Records contained in a dataset:
/-- R8, R9, R56, R148, R152, R153, R161: a marker run that reaches Q outside UNLOADED. The command is taken at its word,
and the run count becomes the greater of itself and Q, which is the model's choice (logs 2 and 36). A reverse EOT
crossing clears the past-EOT flag and the EOT point; a forward one sets them at the edge stamp and places EOT CROSSED. A
forward BOT crossing references the position and moves all it holds back by the edge stamp. It decides the search of a
LOAD, BOT FOUND over any earlier outcome (log 28): a DECEL without an end reason in ACCEL and CRUISE, the outcome alone
in a deceleration and in HELD, the LOAD's end at once in a waiting phase. In FORWARD CREEP it sets the end reason BOT,
whatever the outcome, LIMIT among them (log 46), unless one stands, with a DECEL in ACCEL and CRUISE, in a deceleration
and in slot 1; in a waiting phase a REWIND ends AT BOT at once and an UNLOAD begins WIND (log 16). A reverse BOT
crossing is recorded; of a reverse MOVE it begins a DECEL with end reason BOT in ACCEL and CRUISE, sets that reason in
HOLD DECEL and in slot 1, ends the order AT BOT in a waiting phase and does nothing else in DECEL; a REWIND or UNLOAD in
REVERSE or REVERSE CREEP goes on in CLEARING; other motions are not touched. Endings come here with an empty queue, and
a pending release takes effect behind them (R40, R168; log 47). -/
def Obligations.MarkerCrossingsAreActedOn : Prop :=
  ∀ (t : TransportId) (k : Marker) (s : State), let tr := s.tr t
    let run := tr.sense.run k
    let pos := tr.sense.position
    let done : MarkerRun := { run with count := max run.count (s.servoOf t).q, qualified := true }
    let at_ := fun (x : Position) => { tr with sense := { tr.sense.setRun k done with position := x } }
    let back := fun (x : Int) => max (-131072) (min 16777215 (x - run.edge))
    let moves := tr.phase = .accel ∨ tr.phase = .cruise
    let slows := tr.phase = .decel ∨ tr.phase = .holdDecel
    let waits := (tr.phase = .waitVacuum ∨ tr.phase = .waitGrant) ∧ tr.engine.grant ≠ .held
    let ends := fun (x : Transport) (m : Motion) => tr.queue = [] → tr.condition = .loaded →
      let u := (s.setTr t x).withdrawn t
      ∃ w : State, exec (.markerCrossingQualified t k) s = .next (reviewVacuum (w.relieved t)) ∧
        w = { (u.setTr t { u.tr t with phase := .stopped }).orderGone t with ports := w.ports } ∧
        ∀ q, w.port q = (s.port q).sent ((s.setTr t x).endingOf t q m 2 none)
    tr.condition ≠ .unloaded → run.count ≠ 0 → run.qualified = false →
    (k = .eot → run.direction = .reverse → exec (.markerCrossingQualified t k) s = .next (s.setTr t
      (at_ { pos with pastEot := false, eotPoint := none, lastEot := some { position := run.edge, direction := .reverse } }))) ∧
    (k = .eot → run.direction = .forward → s.resetHold = none → ∃ u, exec (.markerCrossingQualified t k) s = .next u ∧
      u = { s.setTr t (at_ { pos with
        pastEot := true, eotPoint := some run.edge
        lastEot := some { position := run.edge, direction := .forward } }) with ports := u.ports } ∧
      ∀ p, u.port p = s.attended t 1 (bytesOf 4 run.edge) p) ∧
    (k = .bot → run.direction = .forward →
      let found := at_ {
        referenced := true, count := back pos.count, pastEot := pos.pastEot, eotPoint := pos.eotPoint.map back
        lastBot := some { position := 0, direction := .forward }
        lastEot := pos.lastEot.map (fun c => { c with position := back c.position }) }
      (tr.condition ≠ .loading ∨ tr.load.step ≠ some .search → tr.load.step ≠ some .forwardCreep →
        exec (.markerCrossingQualified t k) s = .next (s.setTr t found)) ∧
      (tr.condition = .loading → tr.load.step = some .search → tr.current ≠ none →
        let decided := { found with load := { tr.load with outcome := .botFound } }
        (moves → s.FreeToLetGo t →
          exec (.markerCrossingQualified t k) s = .next ((s.setTr t { decided with phase := .decel }).letGo t)) ∧
        (slows ∨ tr.phase = .held → exec (.markerCrossingQualified t k) s = .next (s.setTr t decided)) ∧
        (waits → tr.hold.slot1 = .free → tr.queue = [] → ∃ w : State,
          exec (.markerCrossingQualified t k) s = .next (reviewVacuum (w.relieved t)) ∧
          w = { ((s.setTr t found).withdrawn t).loadEnded t 0 with ports := w.ports } ∧
          ∀ q, w.port q = (s.port q).sent ((s.setTr t found).loadEnding t q 0 none))) ∧
      (∀ m, tr.condition = .loaded → tr.load.step = some .forwardCreep →
        let ended := { m with endReason := some (m.endReason.getD .bot) }
        (tr.motion = some m → moves → s.FreeToLetGo t → exec (.markerCrossingQualified t k) s =
          .next ((s.setTr t { found with phase := .decel, motion := some ended }).letGo t)) ∧
        (tr.motion = some m → slows →
          exec (.markerCrossingQualified t k) s = .next (s.setTr t { found with motion := some ended })) ∧
        (tr.motion = none → tr.hold.slot1 = .saved m → tr.phase = .held → exec (.markerCrossingQualified t k) s =
          .next (s.setTr t { found with hold := { tr.hold with slot1 := .saved ended } })) ∧
        (tr.motion = some m → waits → m.kind ≠ .unload → ends found m) ∧
        (tr.motion = some m → waits → m.kind = .unload → exec (.markerCrossingQualified t k) s =
          .next (reviewVacuum (((s.setTr t { found with motion := some ended }).withdrawn t).windBegun t))))) ∧
    (k = .bot → run.direction = .reverse →
      let seen := at_ { pos with lastBot := some { position := run.edge, direction := .reverse } }
      (tr.current = none → exec (.markerCrossingQualified t k) s = .next (s.setTr t seen)) ∧
      (∀ m, tr.current = some m → m.kind = .load ∨ (m.kind = .move ∧ m.direction = .forward) →
        exec (.markerCrossingQualified t k) s = .next (s.setTr t seen)) ∧
      (∀ m, m.kind = .move → m.direction = .reverse →
        let ended := { m with endReason := some (m.endReason.getD .bot) }
        (tr.motion = some m → moves → s.FreeToLetGo t → exec (.markerCrossingQualified t k) s =
          .next ((s.setTr t { seen with phase := .decel, motion := some ended }).letGo t)) ∧
        (tr.motion = some m → tr.phase = .decel → exec (.markerCrossingQualified t k) s = .next (s.setTr t seen)) ∧
        (tr.motion = some m → tr.phase = .holdDecel →
          exec (.markerCrossingQualified t k) s = .next (s.setTr t { seen with motion := some ended })) ∧
        (tr.motion = none → tr.hold.slot1 = .saved m → tr.phase = .held → exec (.markerCrossingQualified t k) s =
          .next (s.setTr t { seen with hold := { tr.hold with slot1 := .saved ended } })) ∧
        (tr.motion = some m → waits → ends seen m)) ∧
      (∀ m, tr.current = some m → m.kind = .rewind ∨ m.kind = .unload →
        exec (.markerCrossingQualified t k) s = .next (s.setTr t
          (if tr.load.step = some .reverse ∨ tr.load.step = some .reverseCreep then
            { seen with load := { tr.load with step := some .clearing, markerCleared := false } }
          else seen))))

/-- R89, R98 to R100, R148, R153, R154: the settle count of an active LOOP GUARD recovery, alone in service, reaches its
goal. With a PAUSE pending that cause enters service. Otherwise slot 1 is popped. An empty context leaves the transport
STOPPED. A saved MOVE with nothing left to go ends DONE, one with end reason BOT AT BOT, one at a tape limit EOT LIMIT or
AT BOT, with its R as the stop error. A saved REWIND with end reason BOT ends AT BOT and an UNLOAD begins WIND; one whose
search reached its limit ends NO BOT (the order of the two: log 46). A LOAD with a search outcome ends LOADED with its
status, unreferenced after NO BOT (log 45). Any other order starts from rest again, here with READY false: it waits in WAIT
VACUUM, a REWIND, UNLOAD or LOAD with the working top speed of its sub-step. Endings come here with an empty queue, and a
pending release takes effect behind them (R40, R168; log 47). With another recovery active, or none, nothing happens,
which is the model's choice (log 36). -/
def Obligations.RecoverySettledEndsTheRecovery : Prop :=
  ∀ (t : TransportId) (s : State), let tr := s.tr t
    let h := tr.hold
    (h.active ≠ some .loopGuard → exec (.recoverySettled t) s = .next s) ∧
    (h.active = some .loopGuard → h.inService = noRanks.put .loopGuard true → h.slot2 = none →
      let ended := { h with inService := noRanks, active := none, settle := 0, timer := none }
      (h.pending = noRanks.put .pause true → exec (.recoverySettled t) s = .next (s.setTr t { tr with
        hold := { ended with pending := noRanks, inService := noRanks.put .pause true, active := some .pause } })) ∧
      (h.pending = noRanks → h.slot1 = .emptyContext → tr.queue = [] → tr.condition = .loaded ∨ tr.release = none →
        exec (.recoverySettled t) s = .next (reviewVacuum
          ((s.setTr t { tr with phase := .stopped, hold := { ended with slot1 := .free } }).relieved t))) ∧
      (∀ m, h.pending = noRanks → h.slot1 = .saved m →
        let u := s.setTr t { tr with motion := some m, hold := { ended with slot1 := .free } }
        let ends := fun (code : Byte) => tr.queue = [] → tr.condition = .loaded →
          ∃ w : State, exec (.recoverySettled t) s = .next (reviewVacuum (w.relieved t)) ∧
            w = { (u.setTr t { u.tr t with phase := .stopped }).orderGone t with ports := w.ports } ∧
            ∀ q, w.port q = (s.port q).sent (s.endingOf t q m code none)
        let bot := m.endReason = some .bot
        let left := ∀ r, m.r = some r → 0 < r
        (m.kind = .move → ¬ left → ends 0) ∧
        (m.kind = .move → left → bot → ends 2) ∧
        (∀ code, m.kind = .move → left → ¬ bot → s.LimitMet t m.direction code → ends code) ∧
        (m.kind = .rewind → bot → ends 2) ∧
        (m.kind = .unload → bot → exec (.recoverySettled t) s = .next (reviewVacuum (u.windBegun t))) ∧
        (m.kind = .rewind ∨ m.kind = .unload → ¬ bot → tr.load.outcome = .limit → ends 4) ∧
        (∀ code, m.kind = .load → tr.load.outcome ≠ .none → tr.queue = [] →
          code = (match tr.load.outcome with | .limit => 4 | .eot => 3 | .botFound | .none => 0 : Byte) →
          ∃ w : State, exec (.recoverySettled t) s = .next (reviewVacuum (w.relieved t)) ∧
            w = { u.loadEnded t code with ports := w.ports } ∧
            ∀ q, w.port q = (s.port q).sent ((s.loadMarked t code).loadEnding t q code none)) ∧
        ((m.kind = .move → left ∧ ¬ bot ∧ ∀ code, ¬ s.LimitMet t m.direction code) →
          (m.kind = .rewind ∨ m.kind = .unload → ¬ bot ∧ tr.load.outcome ≠ .limit) →
          (m.kind = .load → tr.load.outcome = .none) → s.vacuum.ready = false →
          exec (.recoverySettled t) s = .next (u.setTr t { u.tr t with
            phase := .waitVacuum
            engine := { tr.engine with
              workTop := if m.kind = .move then tr.engine.workTop else some (s.topFor t m tr.load.step) } }))))

/-! ### Links -/

/-- R158, R160, R169, R183: CARRIER_UP at a DOWN port makes it UP with the RESERVATION LOST attentions held for it, T0
first, in an empty queue, and none held; CARRIER_DOWN empties the queue; each leaves nothing of a frame that was arriving,
so that the receiver hunts (log 30). TRANSMISSION_END takes the head of an UP port's queue. At a port that stands so
already, and at a DOWN port, nothing changes (log 34). Bytes received on an UP port go through the receiver, and the
commands they complete join the waiting ones; on a DOWN port they change nothing. -/
def Obligations.CarrierAndTransmissionEnd : Prop :=
  ∀ (p : PortId) (s : State), let x := s.port p
    let lost := fun (t : TransportId) => if x.heldLost.get t then
      [({ kind := .attention, unit := lowestUnit x.unitMap t, tag := 0, code := 4, body := [transportByte t] } : OutFrame)]
      else []
    (x.up = false → s.resetHold = none → exec (.carrierUp p) s = .next (s.setPort p { x with
      up := true, rx := none, tx := lost .t0 ++ lost .t1 ++ lost .t2 ++ lost .t3
      heldLost := { t0 := false, t1 := false, t2 := false, t3 := false } })) ∧
    (x.up = true → exec (.carrierDown p) s = .next (s.setPort p { x with up := false, rx := none, tx := [] }) ∧
      exec (.transmissionEnd p) s = .next (s.setPort p { x with tx := x.tx.tail }) ∧ exec (.carrierUp p) s = .next s) ∧
    (x.up = false → exec (.carrierDown p) s = .next s ∧ exec (.transmissionEnd p) s = .next s) ∧
    (∀ bytes, bytes.foldl (fun u b => u.receive p b) s =
      if x.up = true then
        { s.setPort p { x with rx := (receiveBytes p x.rx bytes).1 } with
          pending := s.pending ++ (receiveBytes p x.rx bytes).2 }
      else s)
end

TASK DIRECTIONS: Please, from the entries above, set down exactly the lines from the one containing "0 none))) ∧" through the one containing "(tr.motion = some m → waits → ends", and only those.

RESULT FOR THIS TASK:
          ∀ q, w.port q = (s.port q).sent ((s.setTr t found).loadEnding t q 0 none))) ∧
      (∀ m, tr.condition = .loaded → tr.load.step = some .forwardCreep →
        let ended := { m with endReason := some (m.endReason.getD .bot) }
        (tr.motion = some m → moves → s.FreeToLetGo t → exec (.markerCrossingQualified t k) s =
          .next ((s.setTr t { found with phase := .decel, motion := some ended }).letGo t)) ∧
        (tr.motion = some m → slows →
          exec (.markerCrossingQualified t k) s = .next (s.setTr t { found with motion := some ended })) ∧
        (tr.motion = none → tr.hold.slot1 = .saved m → tr.phase = .held → exec (.markerCrossingQualified t k) s =
          .next (s.setTr t { found with hold := { tr.hold with slot1 := .saved ended } })) ∧
        (tr.motion = some m → waits → m.kind ≠ .unload → ends found m) ∧
        (tr.motion = some m → waits → m.kind = .unload → exec (.markerCrossingQualified t k) s =
          .next (reviewVacuum (((s.setTr t { found with motion := some ended }).withdrawn t).windBegun t))))) ∧
    (k = .bot → run.direction = .reverse →
      let seen := at_ { pos with lastBot := some { position := run.edge, direction := .reverse } }
      (tr.current = none → exec (.markerCrossingQualified t k) s = .next (s.setTr t seen)) ∧
      (∀ m, tr.current = some m → m.kind = .load ∨ (m.kind = .move ∧ m.direction = .forward) →
        exec (.markerCrossingQualified t k) s = .next (s.setTr t seen)) ∧
      (∀ m, m.kind = .move → m.direction = .reverse →
        let ended := { m with endReason := some (m.endReason.getD .bot) }
        (tr.motion = some m → moves → s.FreeToLetGo t → exec (.markerCrossingQualified t k) s =
          .next ((s.setTr t { seen with phase := .decel, motion := some ended }).letGo t)) ∧
        (tr.motion = some m → tr.phase = .decel → exec (.markerCrossingQualified t k) s = .next (s.setTr t seen)) ∧
        (tr.motion = some m → tr.phase = .holdDecel →
          exec (.markerCrossingQualified t k) s = .next (s.setTr t { seen with motion := some ended })) ∧
        (tr.motion = none → tr.hold.slot1 = .saved m → tr.phase = .held → exec (.markerCrossingQualified t k) s =
          .next (s.setTr t { seen with hold := { tr.hold with slot1 := .saved ended } })) ∧
        (tr.motion = some m → waits → ends seen m)) ∧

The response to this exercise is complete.